Thursday, June 3, 2010


I'm in the process of making some major changes to my plot, thanks to some input from my crit partners. It's not anything HUGE, like so big that I have to rewrite the whole thing, but it is big enough that every single sentence needs to be reevaluated under the new terms. Which is a major task, of course.

Before I started, I was freaking out a little. How do you even start something like this? My last round of revisions was much less intensive - trim the fat, add in some new scenes, and make sure everything was consistent. But that was before anyone else had seen it, so naturally my WIP was still a mess.

I decided the very first thing I needed to do was make a list. I thought this would be the best course of action for several reasons:
  1. I love lists.
  2. A list would help me organize my thoughts, and get down all the major revisions I wanted to do in one quick cheat-sheet. That way I could easily reference it as I went to make sure that it all matched up. 
  3. But mostly I just love lists - especially the part where I get to cross things off. (I even sometimes put things on lists that I already have or that I've already done just so that I can cross them off.)
So I headed into my office for an assortment of colorful Sharpies and index cards. We didn't have index cards, but we did have bright pink shimmery envelopes left over from my wedding, which already have our wedding monogram on them (complete with date) and therefore can never be used again, but like a hoarder I refuse to throw them away (even though they were hella cheap) because I am convinced they will come in handy some day - and today they did.

I used one envelope for plot changes, and one for character changes. I'm going to start with a plot pass, and work my way through the end of the book, cleaning up all the messy ends that don't make sense with my new direction. Then I'll go back through and look at my new character directions and make sure every thing every character says and does matches exactly with their intentions. And hopefully my plan of attack will work and get me a totally, 100% shiny novel by SCBWI-LA. Which is a little less than two months away. 

I better get revising.

So, that's my plan of attack. How do you handle major revisions?


  1. This is about how I would do it -- Lists, lists, lists!
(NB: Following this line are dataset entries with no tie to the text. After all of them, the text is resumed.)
-- ==== Sys2Proof/Machine/Save.lean ====
section
/-! DEFINITION. Saving and restoring the cores of a context (R40, R41, R324 to R327, R369, R370, R389, R390): the core
records, and the events CORE_SAVE, CORE_RESTORE and HANDOVER_COMPLETE. -/

namespace Sys2Proof.Machine

-- Core records (R52, R53, R327).

/-- A part of an image: its bytes, and the registers or the home whose data they are; poison travels with the data (R387). -/
structure ImagePart where
  bytes : List Byte
  regs : List (EccPlace × Nat × Nat) := []
  home : Option Nat := none
  deriving DecidableEq, Repr

/-- The bytes of an image. -/
def imageBytes (l : List ImagePart) : List Byte := l.flatMap (·.bytes)

/-- Bytes that are no storage's. -/
def plainPart (b : List Byte) : List ImagePart := [{ bytes := b }]

/-- Fills an image with zeros to a multiple of 64 bytes. -/
def pad64 (l : List ImagePart) : List ImagePart := l ++ plainPart (List.replicate ((64 - (imageBytes l).length % 64) % 64) 0)

/-- The state number and the awaited object of a thread's wait word (R52, R189, R191, R272, R279). -/
def Thread.waitCode (t : Thread) : Nat × Nat :=
  if t.wait == .exited then (6, 0)
  else if t.atBar then (1, t.barWait.getD (t.held.headD 0))
  else
    match t.wait with
    | .ring fill h _ => (2, b2n fill * 2 ^ 15 + h % 2 ^ 21 / 128)
    | .push o _ _ => (3, 2 ^ 15 + o)
    | .pop _ _ => (3, 0)
    | .task q _ => (4, q)
    | .asleep n => (5, n)
    | _ => (0, 0)

/-- The team-barrier arrivals of a thread (R52). -/
def Thread.arrivals (t : Thread) (m : Team) : Nat :=
  (upto 0 16).foldl (fun a b => a + 2 ^ b * b2n (decide ((m.bars.get {} b).released < t.phases.get 0 (16 + b)))) 0

/-- The image of `n` numbered storages of a unit. -/
def regParts (p : EccPlace) (unit n : Nat) (bytes : Nat → List Byte) : List ImagePart :=
  (upto 0 n).map fun i => { bytes := bytes i, regs := [(p, unit, i)] }

/-- A thread image (R52). -/
def State.threadImage (s : State) (k : Nat) (t : Thread) : List ImagePart :=
  pad64 (plainPart (leBytes 8 t.pc.toNat ++ leBytes 4 (t.waitCode.1 * 2 ^ 28 + t.waitCode.2) ++ leBytes 4 t.csp ++ leBytes 2 t.age
      ++ leBytes 1 t.pos ++ leBytes 1 (t.winb / 16))
    ++ [{ bytes := leBytes 2 (t.preds.toNat % 2 ^ 15 + 2 ^ 15), regs := (upto 0 15).map fun i => (.pred, k, i) }]
    ++ plainPart (leBytes 2 (t.arrivals (s.team t.team)) ++ leBytes 4 t.fpcsr.toNat ++ leBytes 4 t.chk.toNat)
    ++ regParts .temp k 6 (fun n => leBytes 4 (t.tm.get 0 n).toNat) ++ plainPart (leBytes 8 0)
    ++ regParts .rsv k 8 (fun n => leBytes 16 (t.rsv.get 0 n).toNat) ++ regParts .ptr k 32 (fun n => leBytes 8 (t.ptr.get 0 n).toNat)
    ++ regParts .vreg k t.alloc (fun n => leBytes 4 (t.v.get 0 n).toNat)
    ++ [{ bytes := s.readHomes (homeLane t.uid 0) t.laneSz, home := some (homeLane t.uid 0) }])

/-- A group image (R53). -/
def Group.image (k : Nat) (g : Group) : List ImagePart :=
  regParts .ureg k 64 (fun n => leBytes 4 (g.w.get 0 n).toNat)
    ++ regParts .gfield k 32 (fun n => let f := g.g.get {} n
        leBytes 8 f.base.toNat ++ leBytes 8 (f.limit.toNat + f.perm.toNat * 2 ^ 40 + f.kind.toNat * 2 ^ 44))
    ++ plainPart ((upto 0 16).flatMap fun n => let b := g.bars.get {} n
        leBytes 8 b.arrived.toNat ++ leBytes 4 b.released ++ leBytes 4 0)
    ++ regParts .tile k (1024 * g.tiles) (fun n => leBytes 2 (g.tile.get 0 n).toNat)

/-- The bytes of sr.lutv for a latch (R174). -/
def Latch.bytes (l : Latch) : List Byte :=
  if l.latched then leBytes 4 (2 + b2n l.bank) ++ leBytes 4 l.version.toNat else leBytes 8 0

/-- A group tag (R327). Its byte 0x08 holds .regs divided by 16, as the launch descriptor does: .regs goes up to 256 and the field has one
byte (DEDUCED, log entry 136). -/
def groupTag (k : Nat) (g : Group) (t : Thread) (entry : Nat) : List Byte :=
  leBytes 2 entry ++ leBytes 2 g.gidx ++ leBytes 1 (slotOfThread k) ++ leBytes 1 (layerOfThread k) ++ leBytes 1 (k % 64) ++ leBytes 1 g.width
    ++ leBytes 1 (t.alloc / 16) ++ leBytes 1 g.tiles ++ leBytes 2 (t.laneSz / 64) ++ leBytes 4 0
    ++ (upto 0 4).flatMap (fun i => (g.latch.get {} i).bytes) ++ leBytes 16 0

/-- The group section: each group's tag, its image and its threads' images. -/
def State.groupSection (s : State) (v : SavedCore) : List ImagePart :=
  v.groups.flatMap fun e =>
    let mine := v.threads.filter fun x => x.2.grp == e.1
    plainPart (groupTag e.1 e.2 ((mine.map (·.2)).headD {}) (indexIn e.2.team v.teams)) ++ pad64 (e.2.image e.1)
      ++ mine.flatMap fun x => s.threadImage x.1 x.2

/-- Team-local bytes that a team holds on a core. -/
def Team.localOn (t : Team) : Nat := if t.cores.isEmpty then 0 else t.localSz / t.cores.length

/-- A team entry (R327). -/
def State.teamEntry (s : State) (c m : Nat) : List Byte :=
  let t := s.team m
  let place := indexIn c t.cores
  leBytes 8 t.grid ++ leBytes 2 t.x ++ leBytes 2 t.y ++ leBytes 2 t.z ++ leBytes 1 (s.grid t.grid).desc.shape ++ leBytes 1 (t.tag.getD 0xFF)
    ++ leBytes 1 place ++ leBytes 3 0 ++ leBytes 4 t.localOn ++ leBytes 40 0
    ++ (if place = 0 then (upto 0 16).flatMap (fun b => let x := t.bars.get {} b
          leBytes 4 x.count ++ leBytes 4 0 ++ leBytes 4 x.released ++ leBytes 4 0) else leBytes 256 0)

/-- The tables whose version is not zero, ascending. -/
def SavedCore.tableIds (v : SavedCore) : List Nat := (upto 0 4).filter fun t => (v.tables.get {} t).version != 0

/-- A table state (R327). -/
def SavedCore.tableState (v : SavedCore) (t : Nat) : List Byte :=
  let x := v.tables.get {} t
  let w := firstThat (fun (l : TableLoad) => l.t == t) v.loads
  leBytes 4 x.version.toNat ++ leBytes 1 (b2n x.active) ++ leBytes 1 (b2n w.isSome)
    ++ leBytes 2 (match w with | some l => indexIn l.grp (v.groups.map (·.1)) | none => 0)
    ++ leBytes 8 (match w with | some l => l.ptr.toNat | none => 0) ++ tabBytes x.bank0 0 3088 ++ tabBytes x.bank1 0 3088

/-- Copy commands that wait for a slot on a core: their ring's offset and their entry. -/
def State.heldCopies (s : State) (c : Nat) (v : SavedCore) : List (Nat × List Byte) :=
  (s.core c).rings.flatMap fun r =>
    if v.teams.contains r.team then (r.cmds.filter fun x => !x.issued).map fun x => (r.off, x.entry) else []

/-- Team-local bytes of a core: its granules in ascending order (R86). -/
def State.localSection (s : State) (c m : Nat) : List ImagePart :=
  let t := s.team m
  let k := t.cores.length
  (upto 0 (t.localOn / 2 ^ 15)).map fun i =>
    let h := homeTeam m ((k * i + indexIn c t.cores) * 2 ^ 15)
    { bytes := s.readHomes h (2 ^ 15), home := some h }

/-- The sections of a core record after its head. -/
def State.recordBody (s : State) (c : Nat) (v : SavedCore) : List ImagePart :=
  pad64 (plainPart (v.teams.flatMap (s.teamEntry c))) ++ pad64 (plainPart (v.tableIds.flatMap v.tableState))
    ++ pad64 (plainPart ((s.heldCopies c v).flatMap fun h => h.2 ++ leBytes 4 h.1 ++ leBytes 12 0))
    ++ s.groupSection v ++ v.teams.flatMap (s.localSection c)

/-- A core record (R327). -/
def State.coreRecord (s : State) (c : Nat) (v : SavedCore) : List ImagePart :=
  let body := s.recordBody c v
  plainPart (leBytes 4 (stopOfCore c) ++ leBytes 2 v.teams.length ++ leBytes 2 v.groups.length ++ leBytes 4 v.threads.length
    ++ leBytes 4 (64 + (imageBytes body).length) ++ leBytes 4 ((v.tableIds.map (2 ^ ·)).sum) ++ leBytes 4 (s.heldCopies c v).length
    ++ leBytes 40 0) ++ body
I make my lists with little boxes so I can make check marks or (even more fun) giant X marks so I feel accomplished.

    I actually need to do the exact same thing, too... But first I need to do the whole "other people look at my WiP" part... *cringes*

  2. I love lists. This love also ties in with my other love- stationary! There's nothing quite like scribbling a new list in a brand new notebook to make a stationary addict smile. It makes me feel so snazzy and organised...even if I am just procrastinating.

  3. Great idea. I have the first draft of my ya novel outlined on note cards. Makes things a little easier to know what is going on for rewriting and revising.

  4. sounds like a really good plan!
    i might borrow that idea when i finally finish my first draft and get on to doing the revisions.

  5. oooh - Lists make things so much easier

  6. I'm getting ready to do a major revision on my first MS. I might steal some of your tips because I've yet to figure out how to tackle it.

    Have a lovely weekend!

  7. Sarah - My crit partners helped me so much with my WIP, and continue to help me. Seriously, I know it's scary, but it will change your book for the better. DO IT. (Said with love and encouragement, of course.)

    Sophie - I agree. I spend 95% of my day unorganized, but the list makes me feel accomplished.

    Dawn - Definitely agree, though I never outlined this novel. I'm going to give outlining a try with my next one, though!

    mi - Borrow away!

    Falen - Woot! List lovers unite!

    Karen - I sat on this one for a long time before I finally got into the heavy editing. Being organized is helping a lot!

  8. Those are some really heavy changes, and your plans sound awesome. Good luck!

  9. I have to say that I do not do lists too much but it makes sense with what you're doing. Sometimes with plots I do check-lists so I guess there is a list involved.

    I map things out. However, this is a great plan of attack when it comes to re-editing and fixing a novel. Re-writing entire novels are hard and often times inadvisable, unless there is no hope for the previous.

    It sounds awesome what you're doing and I wish you luck on it. Keep us informed.